“Beautiful” offers more than “One Fine Day” at Chanhassen Dinner Theatres.
Both the Broadway and national tour versions of the Carole King musical were well oiled, smooth machines, with Swiss clock-style automation used to fluidly move furniture, props and even performers onstage and off.
But at Chanhassen, which is putting on one of the first regional productions of this jukebox musical that sketches the life of an insecure Brooklynite who became a pop icon, the scenery is changed by the actors.
As staged by the father-daughter duo of Michael Brindisi and Cat Brindisi-Darrow and headlined by the stellar Monet Sabel, the production is human-powered in other ways.
The directors have crafted many fine and moving dramatic moments that go deeper into the mental state of King herself but especially of her husband, Gerry Goffin.
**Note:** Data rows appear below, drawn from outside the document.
/-- SAPP. -/
def sappUnit (own : Owner) (q : BitVec 3) (e : Entry) : M Entry := do
  let o ← steepObj own q e [0]
  match e.refs with
  | seq :: _ => appendEnd own e o seq
  | [] =>
    let d ← readMem ((← get).queueWho own q e.id) .read (e.arg 1) o.rs
    if hAny d then jobHaze own q 4 (firstHazy (e.arg 1) d)
    let r := d.map (·.1)
    if !recOk o r then jobFault own q 0x51 (e.arg 1)
    appendAccept own e o false (recNode r) r

/-- SDEL. -/
def sdelUnit (own : Owner) (q : BitVec 3) (e : Entry) : M Entry := do
  let o ← steepObj own q e [0]
  match e.refs with
  | seq :: _ => appendEnd own e o seq
  | [] =>
    if e.arg 1 == 0 then jobFault own q 0x51 0
    appendAccept own e o true (e.arg 1).toNat []

/-! ### KV streaming (R424) -/

/-- The hub, which writes block tables for a task (R125); each access is a region of its own (R128). -/
def State.hubWho (_s : State) (p : BitVec 4) (t : BitVec 48) : Who := ⟨.hub p t, hubUnit 10, p⟩

/-- End the hub's region for a task. -/
def hubRegionM (p : BitVec 4) (t : BitVec 48) : M Unit := modify fun s => s.closeRegion (.hub p t)

/-- The bytes of a store's block: the sectors that lie in an uncorrectable page are hazy, with the bits as read (free values; R124). -/
def blockBytes (h : BitVec 32) (o : FObj) (b : KvBlock) : M (List HByte) := do
  let s ← get
  let lost := b.pages.map fun p => s.pageRead (o.use h pkKv p) == .lost
  let data := (b.pages.zipIdx.flatMap fun p => s.fromPage (o.use h pkKv p.1) 64 ((b.data.drop (16320 * p.2)).take 16320))
  if !lost.any id then return data.map fun x => (x, false)
  let hz := (List.range ((b.data.length + 31) / 32)).map fun i =>
    lost.getD (32 * i / 16320) false || lost.getD ((32 * i + 31) / 16320) false
  set { s with fresh := s.fresh + b.data.length }
  return data.zipIdx.map fun x =>
    if hz.getD (x.2 / 32) false then ((Config.freeValue (s.fresh + x.2)).setWidth 8, true) else (x.1, false)

/-- The entry that describes a block in LPDDR, and one in flash (R118). -/
def kvFilled (page valid gen : Nat) (seq : Nat) (hz : Bool) : KvEntry :=
  ⟨BitVec.ofNat 64 (page / 16 * 2 ^ 16 + hz.toNat * 2 ^ 10 + valid * 4), BitVec.ofNat 64 (gen % 2 ^ 32 * 2 ^ 32 + seq % 2 ^ 32)⟩
def kvFlash (slot blk valid gen : Nat) (seq : Nat) : KvEntry :=
  ⟨BitVec.ofNat 64 (slot * 2 ^ 56 + blk * 2 ^ 16 + valid * 4 + 2), BitVec.ofNat 64 (gen % 2 ^ 32 * 2 ^ 32 + seq % 2 ^ 32)⟩

/-- Open a store in a slot of the partition's table; ENGINE STORE where another handle holds it. -/
def openStore (own : Owner) (q : BitVec 3) (e : Entry) : M Unit := do
  let s ← get
  let p := s.partOfOwner own
  match s.partOf p with
  | none => return
  | some pt =>
    match SMap.get none pt.stores (fld (e.arg 0) 32 8) with
    | some h => if h != e.handle then jobFault own q 0x54 (e.handle.setWidth 64)
    | none => set (s.setPart p { pt with stores := SMap.set none pt.stores (fld (e.arg 0) 32 8) (some e.handle) })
And the beautifully rendered music is transporting.
Here are 10 things that make this production worth the trip:
10. The Brindisis bring a jeweler’s eye to the show, with a directorial vision that alternates pathos- and heart-evoking drama with surprising comedy before all the emotions are released in song. When we’re hearing the teenybopper hit “Oh Carol” on the radio, for example, Sam Stoll’s Neil Sedaka comes to life out of nowhere. Michael Gruber’s Don Kirshner, the legendary music industry executive, similarly pops up to push the action forward while eliciting laughs. And Kim Kivens, as Carole’s mother, maximizes the humor of her character’s few lines.
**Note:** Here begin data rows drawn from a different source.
/-- The element of sixteen bytes, unless R372 refuses it; it is hazy too where its bytes are (R254). -/
def elementOf (dual : Bool) (l : List HByte) : Option El :=
  let b : BitVec 128 := BitVec.ofNat 128 (hNat l)
  let e := El.of b
  if fld b 120 8 != 0 || ((e.res.zip moduli).any fun p => decide (p.2 ≤ p.1)) || decide (limitCode dual < e.guard) ||
      (e.ovf && e.guard != limitCode dual) then none
  else some { e with hz := e.hz || hAny l }

/-- Is element `n` hazy by the header of its tile: its row's or column's base, or what holds for the whole tile (R254)? -/
def headerHazy (h : List HByte) (n : Nat) : Bool :=
  hAny ((h.drop (2 * (n / 64))).take 2) || hAny ((h.drop (128 + 2 * (n % 64))).take 2) || hAny ((h.drop 256).take 17)

/-- The tile that a stream of 66,048 bytes holds, unless R372 refuses it. -/
def tileOf (d : List HByte) : Option Tile :=
  let hh := d.take 512
  let h := hh.map (·.1)
  let mode := leNat ((h.drop 272).take 1)
  let dual := mode % 2 == 1
  match basesOf (h.take 128) (leNat ((h.drop 256).take 8)), basesOf ((h.drop 128).take 128) (leNat ((h.drop 264).take 8)) with
  | some ea, some eb =>
    if mode / 4 != 0 || (h.drop 273).any (· != 0) then none
    else (allSome ((chunksOf 16 4096 (d.drop 512)).map (elementOf dual))).map fun es =>
      Tile.make (es.zipIdx.map fun e => { e.1 with hz := e.1.hz || (hAny hh && headerHazy hh e.2) }) ea eb dual (mode / 2 == 1)
  | _, _ => none

/-- MLDZ (R372): a stream that is refused leaves its slots DRAINING. -/
def execMldz (z : BitVec 4) (c : BitVec 5) (s : State) : Host.Outcome State Fault Refusal :=
  instr streamM (do
    needTile z
    let s ← get
    checkEnabled s.cur.1 z.toNat
    let unit := unitOf s.cur.1 3
    let k ← getCask s.cur.1 unit c.toNat false
    let n := slotsFor tileBytes k.bytes
    if k.num < n then faultM (k.fault unit 4 c.toNat 0)
    let run := k.run k.cp n
    if !run.all fun i => (k.slot i).full then waitCask c.toNat false
    let d := (run.flatMap fun i => s.me.poolRead (k.at i) k.bytes).take tileBytes
    set (s.setCaskAt s.cur.1 c.toNat (run.foldl (fun k i => k.setSlot i .draining) k))
    match tileOf d with
    | none => faultM (matF s.cur.1 causeRange 1 z.toNat 0)
    | some t =>
      modMe fun x => x.setTile z.toNat t
      modify fun s => s.advanceC s.cur.1 c.toNat n false
      syncM) s

/-! ### MSTAT and MCFG (R373 to R375) -/

/-- The MSTAT word of a tile (R373). -/
def Tile.stat (t : Tile) : Word :=
  let es := t.els
  BitVec.ofNat 64 ((es.filter (·.ovf)).length * 2 ^ 40 + (es.filter (·.hz)).length * 2 ^ 27 +
    (t.eas.filter Option.isNone).length * 2 ^ 20 + (t.ebs.filter Option.isNone).length * 2 ^ 13 +
    es.foldl (fun m e => max m e.guard) 0 * 2 ^ 5 + t.parity.toNat * 2 ^ 4 + t.dual.toNat * 2 ^ 3)

/-- MSTAT (R373): the one matrix instruction that a disabled array still executes. -/
def execMstat (z : BitVec 4) (d : BitVec 5) (s : State) : Host.Outcome State Fault Refusal :=
  instr streamM (do
    needTile z
    wr (short6 d) ((← get).me.tile z.toNat).stat false) s

/-- The injection of MCFG (R375): one residue changed, nothing else. -/
def Tile.inject (t : Tile) (el ch mask : Nat) : Tile :=
  let e := El.of (SMap.get 0 t.elems el)
  let r := (e.res.getD ch 0 ^^^ mask) % moduli.getD ch 1
  { t with elems := SMap.set 0 t.elems el { e with res := e.res.set ch r }.bits }

/-- MCFG (R375). -/
def execMcfg (r : BitVec 5) (s : State) : Host.Outcome State Fault Refusal :=
  instr streamM (do
    let v ← rdUse 3 (short6 r)
    checkEnabled (← get).cur.1 0
    let inj := v.getLsbD 32
    if fld v 8 24 != 0 || v.getLsbD 3 || v.getLsbD 0 || decide (11 < fld v 60 4) || decide (9 < fld v 33 4) ||
        (inj && fld v 49 11 == 0) then illegalM 8
    if inj && !(← get).me.priv then illegalM 15
    modMe fun c =>
      let thr := if fld v 4 4 = 0 then thrOf c.matStatus else fld v 4 4
      { c with matStatus := BitVec.ofNat 40 (fld c.matStatus 24 16 * 2 ^ 24 + thr * 2 ^ 20 + fld c.matStatus 19 1 * 2 ^ 19 +
          fld v 2 1 * 2 ^ 18 + fld v 1 1 * 2 ^ 17 + fld c.matStatus 0 17) }
    if inj then
      modMe fun c => c.setTile (fld v 60 4) ((c.tile (fld v 60 4)).inject (fld v 37 12) (fld v 33 4) (fld v 49 11))) s

/-! ### The follow-on of RCPM (R317, R360) -/

/-- What the array does with a follow-on word: the accumulation, as an instruction of the slot's context. -/
def followWord (slot : SlotKey) (w : BitVec 32) : M Unit := do
  let ill := fun (sub : Nat) => (faultM (illegalF (unitOf slot 3) sub false (w.setWidth 64)) : M Unit)
  let run := fun (sub : Nat) (z : BitVec 4) (a b : BitVec 5) (x y : BitVec 1) (sn : Nat) (g : BitVec 2) =>
    if 12 ≤ z.toNat then ill 10
    else mmaAt slot (fun _ => wait) sub z.toNat a.toNat b.toNat (x == 1) (y == 1) sn (g.toNat + 1)
  match decodeEnc (.long w) with
  | .ok (.mma z a b x y g) => run 1 z a b x y 0 g
  | .ok (.mma2 z a b x y g) => run 2 z a b x y 0 g
  | .ok (.mmas z a b x y n g) => run 3 z a b x y (2 ^ (n.toNat + 1)) g
  | .ill sub => ill sub
  | _ => ill 8

/-- The entry of the racking queue that a follow-on belongs to, completed with the follow-on's outcome. -/
def State.completeFollow (s : State) (slot : SlotKey) (id : Nat) (st : EStatus) : State :=
  match (s.entriesOf (.ctx slot) 0).find? fun e => e.id == id with
  | some e => s.completeEntry (.ctx slot) 0 { e with done := true, status := st }
  | none => s

/-- The array executes the oldest follow-on of a context (R317, R360): its fault completes the RCPM entry with that cause. -/
def State.followOn (s : State) (slot : SlotKey) : State :=
  let c := s.ctx slot
  match c.follows with
  | [] => s
  | (w, id) :: rest =>
    if c.killed.isSome then s
    else
      let s1 := s.setCtx slot { c with follows := rest }
      match followWord slot w s1 with
      | .ok _ s2 => s2.completeFollow slot id .ok
      | .error (.fault f) _ => s1.completeFollow slot id (.fault f)
      | .error _ _ => s

/-- RCPM_FOLLOW_ON (R317). -/
def execRcpmFollowOn (slot : SlotKey) (s : State) : Host.Outcome State Fault Refusal := event (fun s => s.followOn slot) s

end Sys2Proof.Machine
end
9. While Barbara Potinga’s period costumes and the wigs track a stylistic evolution from the square, buttoned up ‘50s to the bell-bottom ‘70s, the design team has stripped away much of the set that could get in the way of telling the story of a simple Brooklyn teen who dreams of a career in songwriting, gets pregnant at 16, marries her baby father-cum-songwriting partner Goffin.